In his first-ever agenda-setting speech on agriculture, held on 11 September 2007, the French President reached out to France's rural population, many of whom distrust the city-dwelling head of state when it comes to agricultural policy. In particular, many French residents of the countryside think that Sarkozy might take a softer stance toward the EU and the WTO than his predecessors, who have always defended the EU's vast expenditure on agricultural subsidies. The CAP represents 44% of the EU budget - roughly €55 billion in 2007. 

Speaking at a cattle growers' convention in Rennes, the regional capital of primarily rural Brittany, Sarkozy tried to divert such anxieties by stressing that he shares his audience's values: "Being urbanite does not mean I don't have an ear for the world of agriculture. Your values, which deeply nourish French society (...) I share them to the highest degree."

At the same time, Sarkozy stressed the need for reform. He announced that discussions would start during the French EU Presidency, in the second half of 2008: "I want to hold a new ambition for this sector which I see as strategic. (...) I want a new CAP." He clearly set out the time-frame in which reforms should take place: "Today's CAP cannot meet the challenges of the post-2013 period." Sarkozy was elected for a five-year term, lasting until 2012. 

France had only reluctantly agreed to submit the CAP to a 'health check', due at the end of 2008. In Rennes, Sarkozy argued in favour of higher market prices instead of subsidies: "I want our farmers to be able to make a living of the price of their products." 

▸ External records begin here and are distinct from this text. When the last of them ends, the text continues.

/-! ### Passes (R262-R268) -/

def Cmd.blkBytes (c : Cmd) : Nat := bits (c.word 3) 0 40
def Cmd.nslot (c : Cmd) : Nat := bits (c.word 3) 40 8
def Cmd.slotPitch (c : Cmd) : Nat := bits (c.word 5) 0 40
def Cmd.segN (c : Cmd) : Nat := c.blkBytes / 65536
def Cmd.consumers (c : Cmd) : Nat := bits (c.word 4) 36 16
/-- Objects `i` on from a reference, in its quarter. -/
def objPlus (ref i : Nat) : Nat := ref / 65536 * 65536 + (ref + i) % 65536
def Cmd.dataObj (c : Cmd) : Nat := bits (c.word 4) 0 18
def Cmd.spaceObj (c : Cmd) : Nat := bits (c.word 4) 18 18
def stackAddr (a : Nat) : Bool := decide (a < 0x024000000000)
def passOk (c : Cmd) : Bool :=
  c.frameOk && bits (c.word 0) 5 11 == 0 && c.word 1 % 64 == 0 && stackAddr (c.word 1) && c.word 2 % 64 == 0 && stackAddr (c.word 2) &&
    bits (c.word 3) 48 16 == 0 && c.blkBytes % 65536 == 0 && decide (2 ≤ c.nslot) &&
    bits (c.word 4) 52 12 == 0 && (if c.op = 1 then c.consumers != 0 else c.consumers == 0) &&
    bits (c.word 5) 40 24 == 0 && c.slotPitch % 65536 == 0 && decide (c.blkBytes ≤ c.slotPitch) && c.word 6 == 0
def State.poisonPassed (s : State) (b : Nat) (f : Fld) (l : List Code) : State :=
  let n := (l.filter (·.poison)).length
  if n = 0 then s else s.bump b f 0 n
/-- The origin of the block that the pass receives as its `k`-th; of the own block, 0. -/
def State.originOf (s : State) (h k : Nat) : Nat := (s.ringPos h + s.ringN h - k % s.ringN h) % s.ringN h
/-- Segment `i` of the block of origin `o` leaves on its port (R263). -/
def State.sendSeg (s : State) (h : Nat) (c : Cmd) (o i : Nat) (l : List Code) : State :=
  let ps := s.sendPorts h
  let t := ps.getD (i % ps.length) 0
  (s.sendOn t 0 0xFFFF s.devNum 1 (.seg (s.passSeq h) c.op c.blkBytes o i) (blksOf l)).poisonPassed (blkPERC h) F.PERC.POISON_PASSED.COUNT l
/-- The block of origin `o` at `a` is read and sent; a refused read ends the pass. -/
def State.sendBlock (s : State) (c : Cmd) (h o a : Nat) (k : State → State) : State :=
  match s.spanAdm (.perc h) a c.blkBytes false with
  | .wait => s
  | .refuse => (s.spanRefuseR (.perc h) a c.blkBytes).endPass h c 0x71 (s.firstRefused (.perc h) a c.blkBytes false)
  | _ =>
    let s := s.spanTouch (.perc h) a c.blkBytes
    k ((List.range c.segN).foldl (fun s i => s.sendSeg h c o i (s.viewCodes (a + 65536 * i) 65536)) s)
/-- A CIRCULATE or ACCUM record begins. -/
def State.passBegin (s : State) (h op : Nat) (body : State → Cmd → State) : State :=
  if !(s.activeOf (.perc h)).isEmpty then s
  else
    let t := s.beginCmd (.perc h) (· == op) (fun o => o == 0 || 4 < o) (fun s c =>
      let s := s.updCmd c.id (fun c => { c with dropped := s.passSeq h })
      let c := { c with dropped := s.passSeq h }
      if !passOk c then s.failCmd c.id 0x70
      else if s.ringSt h ≠ 2 then s.failCmd c.id 0x73
      else if (s.perc h).aborts.contains (s.passSeq h) then
        ((s.failCmd c.id 0x76).updCmd c.id (fun c => { c with next := 1 })).tearRing h c.dropped 0x76 false
      else if (s.perc h).staged.any (fun g => g.seq == s.passSeq h && (g.op != c.op || g.bytes != c.blkBytes)) then
        s.endPass h c 0x74
      else
        let s := (s.setPerc h { s.perc h with k := if op = 1 then 1 else 0, segs := [], asked := false, granted := false, sigs := 0 }).percProg h
        body s c)
    -- an access that has to wait holds the record at the head of the queue
    if t.cmds.any (fun c => c.unit == .perc h && c.phase == .active && c.op == op && op == 1 && c.cold == 0) then s else t
/-- CIRCULATE: the own block is sent. -/
def execCirculate (h : Fin 2) (s : State) : Host.Outcome State Fault Refusal :=
  .next (s.passBegin h.val 1 (fun s c => s.sendBlock c h.val (s.ringPos h.val) (c.word 1) (fun s => s.updCmd c.id (fun c => { c with cold := 1 }))))
/-- ACCUM: the first local slot is asked for. -/
def execAccum (h : Fin 2) (s : State) : Host.Outcome State Fault Refusal :=
  .next (s.passBegin h.val 2 (fun s c =>
    (s.setPerc h.val { s.perc h.val with asked := true }).sendSync (.cmd c.id) c.dataObj (.wait 1)))
/-- The answers that have come for a pass: a credit granted, signals accepted; a bad one ends it. -/
def State.percWakes (s : State) (h : Nat) (c : Cmd) : State :=
  let mine := s.wakes.filter (fun (w : Wake) => w.who == SyncWho.cmd c.id && s.landed w.id)
  if mine.isEmpty then s
  else
    let s := { s with wakes := s.wakes.filter (fun (w : Wake) => !mine.contains w) }
    if mine.any (fun w => w.status != 0) then s.endPass h c 0x46
    else
      let x := s.perc h
      s.setPerc h { x with sigs := x.sigs - (mine.filter (·.sig)).length, granted := x.granted || mine.any (fun w => !w.sig) }
/-- The sum of two codewords of FP32 values; poison in either is poison in the result (R266, R267). -/
def addCode (r : Rnd) (a b : Code) : Code :=
  if a.poison || b.poison then ⟨0, true⟩
  else ⟨(List.range 4).foldl (fun v i => v + add32 r (bits a.v (32 * i) 32) (bits b.v (32 * i) 32) * 2 ^ (32 * i)) 0, false⟩
/-- Staging has been taken away: the ring is FAULTED and its pass ends (R260). -/
def State.stageLost (s : State) (h : Nat) : State :=
  match s.ringPass h with
  | some c => s.endPass h c 0x78
  | none => s.setRingSt h 3 2
/-- One staged segment of the present block is read from its slot, and landed, or added and sent on. -/
def State.takeSeg (s : State) (h : Nat) (c : Cmd) (g : Seg) : State :=
  let x := s.perc h
  let out (s : State) : State :=
    let x := s.perc h
    (s.setPerc h { x with staged := x.staged.erase g, segs := x.segs ++ [g.seg] }).percProg h
  let b := blkPERC h
  let sa := s.percSlot h g.slot
  match s.stageAdm (.perc h) sa 65536 false with
  | .wait => s
  | .refuse => (s.refusedAt (s.firstRefused (.perc h) sa 65536 false)).stageLost h
  | _ =>
    let land (a : Nat) : State :=
      match s.spanAdm (.perc h) a 65536 true with
      | .wait => s
      | adm =>
        let s := s.spanTouch (.perc h) sa 65536
        let l := s.viewCodes sa 65536
        if adm = .refuse then
          let r := s.firstRefused (.perc h) a 65536 true
          ((s.codesWrite (.perc h) c.mode a (l.take ((r - a) / 16)) 1025).engineReject r true).endPass h c 0x72 r
        else out ((s.codesWrite (.perc h) c.mode a l 1025).poisonPassed b F.PERC.POISON_PASSED.COUNT l)
    if c.op = 1 then land (c.word 2 + (x.k - 1) % c.nslot * c.slotPitch + 65536 * g.seg)
    else if x.k = s.ringN h then land (c.word 2 + 65536 * g.seg)
    else
      let a := c.word 1 + x.k % c.nslot * c.slotPitch + 65536 * g.seg
      match s.spanAdm (.perc h) a 65536 false with
      | .wait => s
      | .refuse => (s.spanRefuseR (.perc h) a 65536).endPass h c 0x71 (s.firstRefused (.perc h) a 65536 false)
      | _ =>
        let s := (s.spanTouch (.perc h) sa 65536).spanTouch (.perc h) a 65536
        let i := s.viewCodes sa 65536
        let l := s.viewCodes a 65536
        let sum := (List.range 4096).map (fun e => addCode c.rnd (i.getD e ⟨0, false⟩) (l.getD e ⟨0, false⟩))
        out (s.sendSeg h c (s.originOf h x.k) g.seg sum)
/-- Whether the present block's segments may be taken: its slot is granted; RESULT needs none, nor a block of no segments. -/
def State.slotOpen (s : State) (h : Nat) (c : Cmd) : Bool :=
  (s.perc h).granted || (c.op == 1 && c.segN == 0) || (c.op == 2 && (s.perc h).k == s.ringN h)
/-- A pass goes on with what it has: answers, the credit of a landing slot, staged segments of the present block. -/
def State.percPump (s : State) (h : Nat) : State :=
  match s.ringPass h with
  | none => s
  | some c =>
    let s := s.percWakes h c
    match s.ringPass h with
    | none => s
    | some c =>
      let x := s.perc h
      let mine := x.staged.filter (fun g => g.seq == s.passSeq h && g.origin == s.originOf h x.k)
      let s := if c.op = 1 ∧ !x.asked ∧ !mine.isEmpty then
          (s.setPerc h { x with asked := true }).sendSync (.cmd c.id) (objPlus c.spaceObj ((x.k - 1) % c.nslot)) (.wait c.consumers)
        else s
      if s.slotOpen h c && (c.op == 1 || x.k != 0) then
        mine.foldl (fun s g => if (s.ringPass h).isSome then s.takeSeg h c g else s) s
      else s
/-- RING_SEG: the segment at the head of port `t`'s POSTED buffer enters staging, if there is room. A segment of a pass
that has not begun waits there, as one that comes during the handshake; one that does not match the pass ends it (R263). -/
def execRingSeg (t : Fin 18) (seq op bytes origin seg : Nat) (s : State) : Host.Outcome State Fault Refusal :=
  let m := MsgInfo.seg seq op bytes origin seg
  .next (s.message t.val 0 1 (msgFor m) (fun s _ i l =>
    let h := tlHub t.val
    match i with
    | .seg seq op bytes origin seg =>
      if s.ringSt h ≠ 1 ∧ s.ringSt h ≠ 2 then some s
      else
        let cap := s.stageCap h
        let counted := s.bump (blkPERC h) F.PERC.BYTES_RECV.BYTES 0 (64 * l.length)
        let put : Option State :=
          match freeSlot cap ((s.perc h).staged.map (·.slot)) with
          | none => none
          | some n =>
            let a := s.percSlot h n
            match s.stageAdm (.perc h) a 65536 true with
            | .wait => none
            | .refuse => some ((s.refusedAt (s.firstRefused (.perc h) a 65536 true)).stageLost h)
            | _ =>
              let s := counted.codesWrite (.perc h) 0 a (codesOf l) 1025
              some (((s.setPerc h { s.perc h with staged := (s.perc h).staged ++ [Seg.mk seq op bytes origin seg n] }).percProg h).percPump h)
        let d := (seq + 2 ^ 32 - s.passSeq h) % 2 ^ 32
        match s.ringPass h with
        | none => put
        | some c => if (d = 0 ∧ op = c.op ∧ bytes = c.blkBytes) ∨ (1 ≤ d ∧ d ≤ 16) then put else some (counted.endPass h c 0x74)
    | _ => some s))
/-- The next local slot of an ACCUM pass is asked for, if one is left. -/
def State.nextLocal (s : State) (h : Nat) (c : Cmd) (k : Nat) : State :=
  let s := s.setPerc h { s.perc h with k := k, segs := [], asked := decide (k < s.ringN h), granted := false }
  if k < s.ringN h then s.sendSync (.cmd c.id) c.dataObj (.wait 1) else s
/-- The block that the pass is at is done: landed and signalled and, but for the last, sent on; added, its local slot given
back; completed at RESULT. -/
def State.blockDone (s : State) (h : Nat) (c : Cmd) : State :=
  let x := s.perc h
  let n := s.ringN h
  let signal (s : State) (obj v : Nat) : State :=
    (s.setPerc h { s.perc h with sigs := (s.perc h).sigs + 1 }).sendSync (.cmd c.id) obj (.sig v true)
  if c.op = 1 then
    let q := (x.k - 1) % c.nslot
    let a := c.word 2 + q * c.slotPitch
    let fin (s : State) : State :=
      let s := signal s (objPlus c.dataObj q) c.consumers
      let s := s.setPerc h { s.perc h with k := x.k + 1, segs := [], asked := false, granted := false }
      (s.updCmd c.id (fun c => { c with cnt := c.cnt + 1, bytes := c.bytes + c.blkBytes })).percPump h
    if x.k < n - 1 then s.sendBlock c h (s.originOf h x.k) a fin else fin s
  else
    let sent (s : State) : State := s.updCmd c.id (fun c => { c with cnt := c.cnt + 1, bytes := c.bytes + c.blkBytes })
    if x.k = 0 then s.sendBlock c h (s.ringPos h) (c.word 1) (fun s => (signal (sent s) c.spaceObj 1).nextLocal h c 1)
    else if x.k < n then (signal (sent s) c.spaceObj 1).nextLocal h c (x.k + 1)
    else s.setPerc h { x with k := n + 1, segs := [] }
/-- BLOCK_LANDED: the pass takes what has come for it; a block all of whose segments are in is done. -/
def execBlockLanded (h : Fin 2) (s : State) : Host.Outcome State Fault Refusal :=
  .next (if !s.alive then s
    else
      let s := s.percPump h.val
      match s.ringPass h.val with
      | none => s
      | some c =>
        let x := s.perc h.val
        if (c.op = 2 ∧ x.k = 0 ∧ x.granted) ∨ (x.segs.length = c.segN ∧ s.slotOpen h.val c) then
          (s.blockDone h.val c).percProg h.val
        else s)
/-- Everything the pass sent has been taken by its successor: nothing waits to leave, every credit is back. -/
def State.ringDrained (s : State) (h : Nat) : Bool :=
  (s.sendPorts h).all (fun t => let x := s.tport t
    !x.tx.any (fun b => b.1 == 0) && x.credit[0] == 6144)
/-- PASS_COMPLETE (R268): a pass that is done writes its record; one that ended early first leaves the ring (R271). -/
def execPassComplete (id : Nat) (s : State) : Host.Outcome State Fault Refusal :=
  .next (match s.cmd? id with
    | none => s
    | some c =>
      match c.unit with
      | .perc h =>
        let ring := c.op == 1 || c.op == 2
        if c.phase = .active ∧ ring then
          let s := s.percWakes h c
          let x := s.perc h
          if (s.ringPass h).isSome ∧ x.k = (if c.op = 1 then s.ringN h else s.ringN h + 1) ∧ x.sigs = 0 ∧ s.ringDrained h then
            ((s.updCmd id (fun c => { c with phase := .ending })).fset (blkPERC h) F.PERC.RING_STATUS.PASS_SEQ
              ((s.passSeq h + 1) % 2 ^ 32)).finishCmd id
          else s
        else if c.phase = .ending ∧ ring ∧ !c.good ∧ c.next = 0 ∧ c.status ≠ 0x70 ∧ c.status ≠ 0x73 then
          ((s.tearRing h c.dropped c.status true).updCmd id (fun c => { c with next := 1 })).finishCmd id
        else s.finishCmd id
      | _ => s)
/-- RING_STALL (R272). -/
def execRingStall (h : Fin 2) (s : State) : Host.Outcome State Fault Refusal :=
  .next (match s.cmds.find? (fun c => c.unit == .perc h.val && c.phase == .active) with
    | some c =>
      if s.alive && decide ((s.perc h.val).progAt + 65536 * s.fget (blkPERC h.val) F.PERC.RING_LIMIT.LIMIT ≤ s.clk.arith) then
        (if c.op = 1 ∨ c.op = 2 then s.endPass h.val c 0x75 else s.failCmd c.id 0x75)
      else s
    | none => s)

He added, however, that the level of spending cannot be radically decreased: "The CAP must be established according to an indisputable principle of community preference that meets new objectives with ambitious tools and budget." Part of the spending, Sarkozy said, should go into "stabilising markets". 

Sarkozy promised to continue France's tough stance at the World Trade Organisation: "Negotiations at the WTO need to be restarted on healthy foundations and clarified objectives (…) We cannot continue to impose on our farming enterprises environmental dumping, social dumping, fiscal dumping and monetary dumping."